▸ **Problem details**:
Return, character for character, the lines from the one bearing "let m := match ecc with" through the end of the material. Omit everything before that line.
[[ Supplied records, beginning ]]
-- ==== Sys2Proof/Machine/Network.lean ====
section
/-! DEFINITION. Larkspur, the bridges and Foxglove: routing, injection, hops, ejection, multicast, absorption, stop registers, fences, and the packets end points take (chapter 10). -/

namespace Sys2Proof.Machine

/-! Tables -/

/-- The two stops a Foxglove link joins (Table 10-9). -/
def fglEnds (l : Nat) : BitVec 5 × BitVec 5 :=
  ([(16, 2), (2, 5), (5, 8), (8, 10), (10, 13), (13, 16), (0, 17), (3, 11), (6, 14), (1, 9), (4, 12), (7, 15)].getD l (0, 0))

/-- Fields of LKS_RT[d] (Table 10-6). -/
def rtFglEn (w : Word) : Bool := w.getLsbD 15
def rtFgl (w : Word) : Nat := bits w 14 11
def rtDir (w : Word) : Bool := w.getLsbD 10
def rtMask (w : Word) : Nat := bits w 9 4

/-- The VC and the range of data units of a command; none for a reserved one (Table 10-3). -/
def cmdForm (c : BitVec 6) : Option (BitVec 2 × Nat × Nat) :=
  match c.toNat with
  | 0x01 => some (0, 2, 2)
  | 0x02 => some (0, 3, 8)
  | 0x03 => some (1, 2, 2)
  | 0x04 => some (1, 3, 8)
  | 0x05 => some (1, 2, 2)
  | 0x06 => some (1, 0, 0)
  | 0x10 => some (2, 0, 0)
  | 0x11 => some (2, 1, 8)
  | 0x12 => some (2, 0, 0)
  | 0x13 => some (2, 1, 1)
  | 0x20 => some (3, 1, 8)
  | 0x21 => some (3, 0, 0)
  | 0x22 => some (3, 1, 1)
  | 0x23 => some (3, 0, 0)
  | _ => none

/-- Whether a packet's header is one of the faults of R216. -/
def badForm (p : Packet) : Bool :=
  let h := p.h
  (match cmdForm h.cmd with
    | none => true
    | some (vc, lo, hi) => h.vc != vc || decide (h.len.toNat < lo) || decide (hi < h.len.toNat))
    || decide (6 ≤ h.pair.toNat) || p.data.length != h.len.toNat

/-- The tokens a packet still carries, with the slot each charges: those of a multicast packet whose stops have not taken their copies (R218). -/
def pktTokens (p : Packet) : List (Token × BitVec 14) :=
  if p.h.mc then ((mcEntries p).map (fun e => (mcToken p e, e.extractLsb' 43 14))).filter (fun x => p.h.smask.getLsbD (Mach.peStop x.1.pe).toNat)
  else if isTok p.h.cmd then [(pktToken p, p.h.arg.truncate 14)] else []

/-- The next stop on a ring; an odd ring is counter-clockwise (R211). -/
def nextStop (s : BitVec 5) (ring : Nat) : BitVec 5 :=
  Mach.posStop ((Mach.ringPos s + (if ring % 2 = 1 then 17 else 1)) % 18)

/-- Ring number of a pair and direction. -/
def ringNo (pair : Nat) (ccw : Bool) : Nat := pair * 2 + b2n ccw

/-- Where a stop sends a packet (R227). -/
inductive Route where
  | link (l : Nat) (back : Bool)
  | ring (pair : Nat) (ccw : Bool)
  | here
  | none
deriving DecidableEq, Repr

/-- RTT_BIN of a round trip in cycles (Table 10-12). -/
def rttBin (n : Nat) : Nat :=
  match (List.range 15).find? (fun b => decide (n < 2 ^ (b + 4))) with
  | some b => b
  | none => 15

namespace Mach

/-- LKS_RT[d] of a stop, with its reset value. -/
def rtWord (m : Mach) (die : BitVec 2) (s : BitVec 5) (d : Nat) : Word :=
  match SMap.get? (m.stop die s).rt d with
  | some w => w
  | none =>
    if d = 18 then 0x3F0 ||| at64 (b2n (nearBridge s)) 0
    else 0x3F0 ||| at64 (b2n (defaultDir s (BitVec.ofNat 5 d))) 10

/-- The stop of its die that a packet routed at a stop heads for: its destination, or the bridge stop that BR of entry 18 of the stop's table names when it leaves the die (R227). -/
def ringTarget (m : Mach) (die : BitVec 2) (s : BitVec 5) (h : Hdr) : BitVec 5 :=
  if !h.dstHub && h.dstDie == die then h.dstStop
  else brStop ((m.rtWord die s 18).getLsbD 0)

/-- The number that picks a ring pair (R227). -/
def pairSeed (p : Packet) : Nat :=
  let h := p.h
  let y : Byte := if h.mc then (match mcEntries p with
      | e :: _ => ((e.extractLsb' 17 7 : BitVec 7)).zeroExtend 8
      | [] => 0)
    else if isTok h.cmd then ((pktToken p).pe.truncate 7 : BitVec 7).zeroExtend 8
    else if isReq h.cmd then h.arg.extractLsb' 6 8
    else h.tid.truncate 8
  ((h.src.truncate 8 : Byte) ^^^ y).toNat

/-- Usable pairs of a mask in a direction from a stop. -/
def usable (m : Mach) (die : BitVec 2) (s : BitVec 5) (mask : Nat) (ccw : Bool) : List Nat :=
  let cfg := (m.stop die s).cfg
  (List.range 6).filter (fun k => mask.testBit k && !cfg.getLsbD ((if ccw then 16 else 8) + k))

/-- Route a packet at a stop for a stop of its die (R227). -/
def routeAt (m : Mach) (die : BitVec 2) (s dest : BitVec 5) (p : Packet) : Route :=
  if dest = s then .here
  else
    let w := m.rtWord die s dest.toNat
    let pick := fun (l : List Nat) (ccw : Bool) => Route.ring (l.getD (pairSeed p % l.length) 0) ccw
    if !p.h.detour && rtFglEn w then .link (rtFgl w) ((fglEnds (rtFgl w)).2 == s)
    else
      let a := m.usable die s (rtMask w) (rtDir w)
      let b := m.usable die s (rtMask w) (!rtDir w)
      if a != [] then pick a (rtDir w)
      else if b != [] then pick b (!rtDir w)
      else .none

/-- AGE of a queued packet after its wait so far (R222). -/
def age (m : Mach) (x : QPkt) : BitVec 3 :=
  BitVec.ofNat 3 (Nat.min 7 (x.pkt.h.age.toNat + (m.coreCycle - x.since) / 128))

/-- A packet as it leaves a queue. -/
def aged (m : Mach) (x : QPkt) : Packet := x.pkt.setH (fun h => { h with age := m.age x })

/-- Count at a stop. -/
def countStop (m : Mach) (die : BitVec 2) (s : BitVec 5) (sub : Nat) (n : Nat := 1) : Mach := m.count (stopIdx die s) sub n

/-! Discard and absorption (R216, R231) -/

/-- Discard a packet at a stop: logged with its header and the syndrome, and counted; a lost token faults its job. -/
def discard (m : Mach) (die : BitVec 2) (s : BitVec 5) (p : Packet) (syn : BitVec 9 := 0) : Mach :=
  let h := p.h
  let m := m.countStop die s 0x0F
  let lo : Word := p.hdr.truncate 64
  let hi : Word := p.hdr.extractLsb' 64 64
  let j := if h.jv then some h.job else none
  if h.vc.toNat < 2 ∧ h.jv ∧ m.live h.job then m.faultJob h.job 0x0202 (stopBlock s) (stopLoc die s) lo hi (syn.zeroExtend 64)
  else m.logErr 0 (stopBlock s) 0 j (stopLoc die s) lo hi (syn.zeroExtend 64)

/-- Whether a stop absorbs what is addressed to it (R231). -/
def absorbing (m : Mach) (die : BitVec 2) (s : BitVec 5) : Bool :=
  let x := m.stop die s
  x.cfg.getLsbD 0 || x.fence != 0

/-- Whether only DRAINING makes a stop absorb. -/
def draining (m : Mach) (die : BitVec 2) (s : BitVec 5) : Bool :=
  let x := m.stop die s
  !x.cfg.getLsbD 0 && x.fence == 1

/-- Whether a stop can answer a request now: its injection queue has room for the response (R219). -/
def canAnswer (m : Mach) (die : BitVec 2) (s : BitVec 5) : Bool := m.room (qInj die s 3) 2

/-- A response from a stop to the initiator of a request (R215). -/
def respond (m : Mach) (die : BitVec 2) (s : BitVec 5) (h : Hdr) (cmd : BitVec 6) (xst : BitVec 4) (data : List (BitVec 128)) : Mach :=
  let r := replyHdr (srcOf die s 0x81) h.src 3 cmd (BitVec.ofNat 4 data.length)
  let r := if r.dstHub then { r with dstStop := brStop (m.leaveBridge die s) } else r
  let m := if cmd = 0x23 then m.countStop die s 0x0B else m
  m.enq (qInj die s 3) ⟨({ r with tid := h.tid, xst := xst, jv := h.jv, job := h.job } : Hdr).pack, data⟩

/-- Release the slots of some tokens of a packet at a stop. -/
def releaseToks (m : Mach) (die : BitVec 2) (s : BitVec 5) (src : BitVec 16) (l : List (Token × BitVec 14)) : Mach :=
  l.foldl (fun m x => m.releaseSlot die s src x.2 true) m

/-- Absorb the tokens of a packet addressed to an isolated stop (Table 10-11). -/
def absorbToks (m : Mach) (die : BitVec 2) (s : BitVec 5) (p : Packet) (l : List (Token × BitVec 14)) : Mach :=
  let h := p.h
  let m := m.releaseToks die s h.src l
  if m.live h.job then m.faultJob h.job 0x0203 (stopBlock s) (stopLoc die s) (p.hdr.truncate 64) (p.hdr.extractLsb' 64 64)
  else m.absorbCount h.job l.length

/-- Whether a packet can be absorbed now: a request waits for room for its ERR_RSP. -/
def canAbsorb (m : Mach) (die : BitVec 2) (s : BitVec 5) (p : Packet) : Bool := !isReq p.h.cmd || m.canAnswer die s

/-- The round trip of a request injected at a stop is over (R230). -/
def endFlight (m : Mach) (die : BitVec 2) (s : BitVec 5) (tid : BitVec 12) : Mach :=
  m.modStop die s (fun x => { x with flight := removeFirst (fun f => f.tid == tid) x.flight })

/-- A response is ejected at the stop of its request: the request is outstanding no more, and its round trip is counted (R230, R232). -/
def landed (m : Mach) (die : BitVec 2) (s : BitVec 5) (tid : BitVec 12) : Mach :=
  match (m.stop die s).flight.find? (fun f => f.tid == tid) with
  | none => m
  | some f => (m.endFlight die s tid).countStop die s (0x10 + rttBin (m.coreCycle - f.since))

/-- The bridge stop of a die at which a request of the hub was injected: a response may leave by the other one (R225, R229). -/
def flightBridge (m : Mach) (die : BitVec 2) (s : BitVec 5) (tid : BitVec 12) : BitVec 5 :=
  ([s, 16, 17].find? (fun b => (m.stop die b).flight.any (fun f => f.tid == tid))).getD s

/-- Absorb a packet addressed to a stop by Table 10-11; of a multicast packet only the tokens for that stop, unless it has no way on. A response to a request of the stop itself has arrived there, and ends its flight (R230); nothing else is done for a response. -/
def absorbAt (m : Mach) (die : BitVec 2) (s : BitVec 5) (p : Packet) (noWay : Bool := false) : Mach :=
  let h := p.h
  let m := m.countStop die s 0x0A
  if isTok h.cmd then
    m.absorbToks die s p ((pktTokens p).filter (fun x => !h.mc || noWay || (peDie x.1.pe == die && peStop x.1.pe == s)))
  else if isReq h.cmd then m.respond die s h 0x23 1 []
  else if h.vc = 3 ∧ !h.dstHub ∧ h.dstDie = die ∧ h.dstStop = s then m.endFlight die s h.tid
  else m

/-! Ejection (R218, R231) -/

/-- Put a packet that has reached its stop into its ejection queue, or absorb it; none when the queue has no room. A response is taken in every cycle (R221), and there its round trip ends (R232). -/
def eject (m : Mach) (die : BitVec 2) (s : BitVec 5) (p : Packet) (leaving : Bool) : Option Mach :=
  let h := p.h
  let abs := if leaving then (m.stop die s).cfg.getLsbD 0
    else m.absorbing die s && !(m.draining die s && (h.cmd == 0x06 || h.vc == 3))
  if abs then (if m.canAbsorb die s p then some (m.absorbAt die s p) else none)
  else if h.vc != 3 && !m.room (qEj die s h.vc) p.units then none
  else
    let m := if h.vc == 3 then m.landed die (if leaving then m.flightBridge die s h.tid else s) h.tid else m
    let m := (m.countStop die s 0x09 p.units).countStop die s (0x20 + h.age.toNat)
    some (m.enq (qEj die s h.vc) p)

/-- Whether a packet leaves its die at a bridge stop. -/
def leavesAt (die : BitVec 2) (h : Hdr) : Bool := h.dstHub || h.dstDie != die

/-- Whether a packet on a ring is for a stop it has reached: a multicast packet where its SMASK bit is set, until SMASK is 0 (R218). -/
def forStop (s : BitVec 5) (x : QPkt) : Bool := if x.pkt.h.mc then x.pkt.h.smask.getLsbD s.toNat else x.dest == s

/-- Take the heads of a through queue that have reached a stop off the ring (R218). -/
def ejectThrough (m : Mach) (die : BitVec 2) (s : BitVec 5) (q : Nat) : Nat → Mach
  | 0 => m
  | fuel + 1 =>
    match m.queue q with
    | [] => m
    | x :: rest =>
      let h := x.pkt.h
      if h.mc && h.smask.getLsbD s.toNat then
        match m.eject die s (m.aged x) false with
        | none => m
        | some m =>
          let sm := h.smask &&& ~~~(1#18 <<< s.toNat)
          if sm = 0 then ejectThrough (m.setQueue q rest) die s q fuel
          else m.setQueue q ({ x with pkt := x.pkt.setH (fun h => { h with smask := sm }) } :: rest)
      else if !h.mc && x.dest == s then
        match m.eject die s (m.aged x) (leavesAt die h) with
        | none => m
        | some m => ejectThrough (m.setQueue q rest) die s q fuel
      else m

/-- A packet arrives at a stop over a segment or link: errors of single bits are corrected and counted unit by unit, one that cannot be corrected or a bad header discards it, and tokens of a job that is not live are absorbed; true when it goes on (R39, R216). -/
def checkAt (m : Mach) (die : BitVec 2) (s : BitVec 5) (p : Packet) (ecc : Ecc) : Bool × Mach :=
  if ecc = .double then
    let (w, m) := m.drawWord
    (false, m.discard die s p (w.truncate 9))
  else
    let m := match ecc with
      | .corrected n => m.countStop die s 0x0E (Nat.min n.toNat p.units)
      | _ => m
    if badForm p then (false, m.discard die s p)
    else if isTok p.h.cmd && !m.live p.h.job then
      (false, (m.releaseToks die s p.h.src (pktTokens p)).absorbCount p.h.job (pktTokens p).length)
    else (true, m)

/-- Move a packet onto the segment of a ring leaving a stop: into the next stop's input queue. -/
def hopFrom (m : Mach) (die : BitVec 2) (s : BitVec 5) (ring : Nat) (p : Packet) (dest : BitVec 5) (ecc : Ecc) : Mach :=
  let nx := nextStop s ring
  let (ok, m) := m.checkAt die nx p ecc
  if ok then
    let q := qThr die nx ring p.h.vc
    (m.enq q p dest).ejectThrough die nx q 16
  else m

/-- Whether the next stop's input queue holds credits for a packet; one that enters the ring needs 9 more (R220). -/
def credits (m : Mach) (die : BitVec 2) (s : BitVec 5) (ring : Nat) (p : Packet) (enters : Bool) : Bool :=
  m.room (qThr die (nextStop s ring) ring p.h.vc) (p.units + if enters then 9 else 0)

/-- A packet with the ring it was routed to in its header. -/
def onRing (p : Packet) (pair : Nat) (ccw : Bool) : Packet :=
  p.setH (fun h => { h with dir := ccw, pair := BitVec.ofNat 3 pair })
[[ Supplied records, end ]]
▸ **Written solution**:
    let m := match ecc with
      | .corrected n => m.countStop die s 0x0E (Nat.min n.toNat p.units)
      | _ => m
    if badForm p then (false, m.discard die s p)
    else if isTok p.h.cmd && !m.live p.h.job then
      (false, (m.releaseToks die s p.h.src (pktTokens p)).absorbCount p.h.job (pktTokens p).length)
    else (true, m)

/-- Move a packet onto the segment of a ring leaving a stop: into the next stop's input queue. -/
def hopFrom (m : Mach) (die : BitVec 2) (s : BitVec 5) (ring : Nat) (p : Packet) (dest : BitVec 5) (ecc : Ecc) : Mach :=
  let nx := nextStop s ring
  let (ok, m) := m.checkAt die nx p ecc
  if ok then
    let q := qThr die nx ring p.h.vc
    (m.enq q p dest).ejectThrough die nx q 16
  else m

/-- Whether the next stop's input queue holds credits for a packet; one that enters the ring needs 9 more (R220). -/
def credits (m : Mach) (die : BitVec 2) (s : BitVec 5) (ring : Nat) (p : Packet) (enters : Bool) : Bool :=
  m.room (qThr die (nextStop s ring) ring p.h.vc) (p.units + if enters then 9 else 0)

/-- A packet with the ring it was routed to in its header. -/
def onRing (p : Packet) (pair : Nat) (ccw : Bool) : Packet :=
  p.setH (fun h => { h with dir := ccw, pair := BitVec.ofNat 3 pair })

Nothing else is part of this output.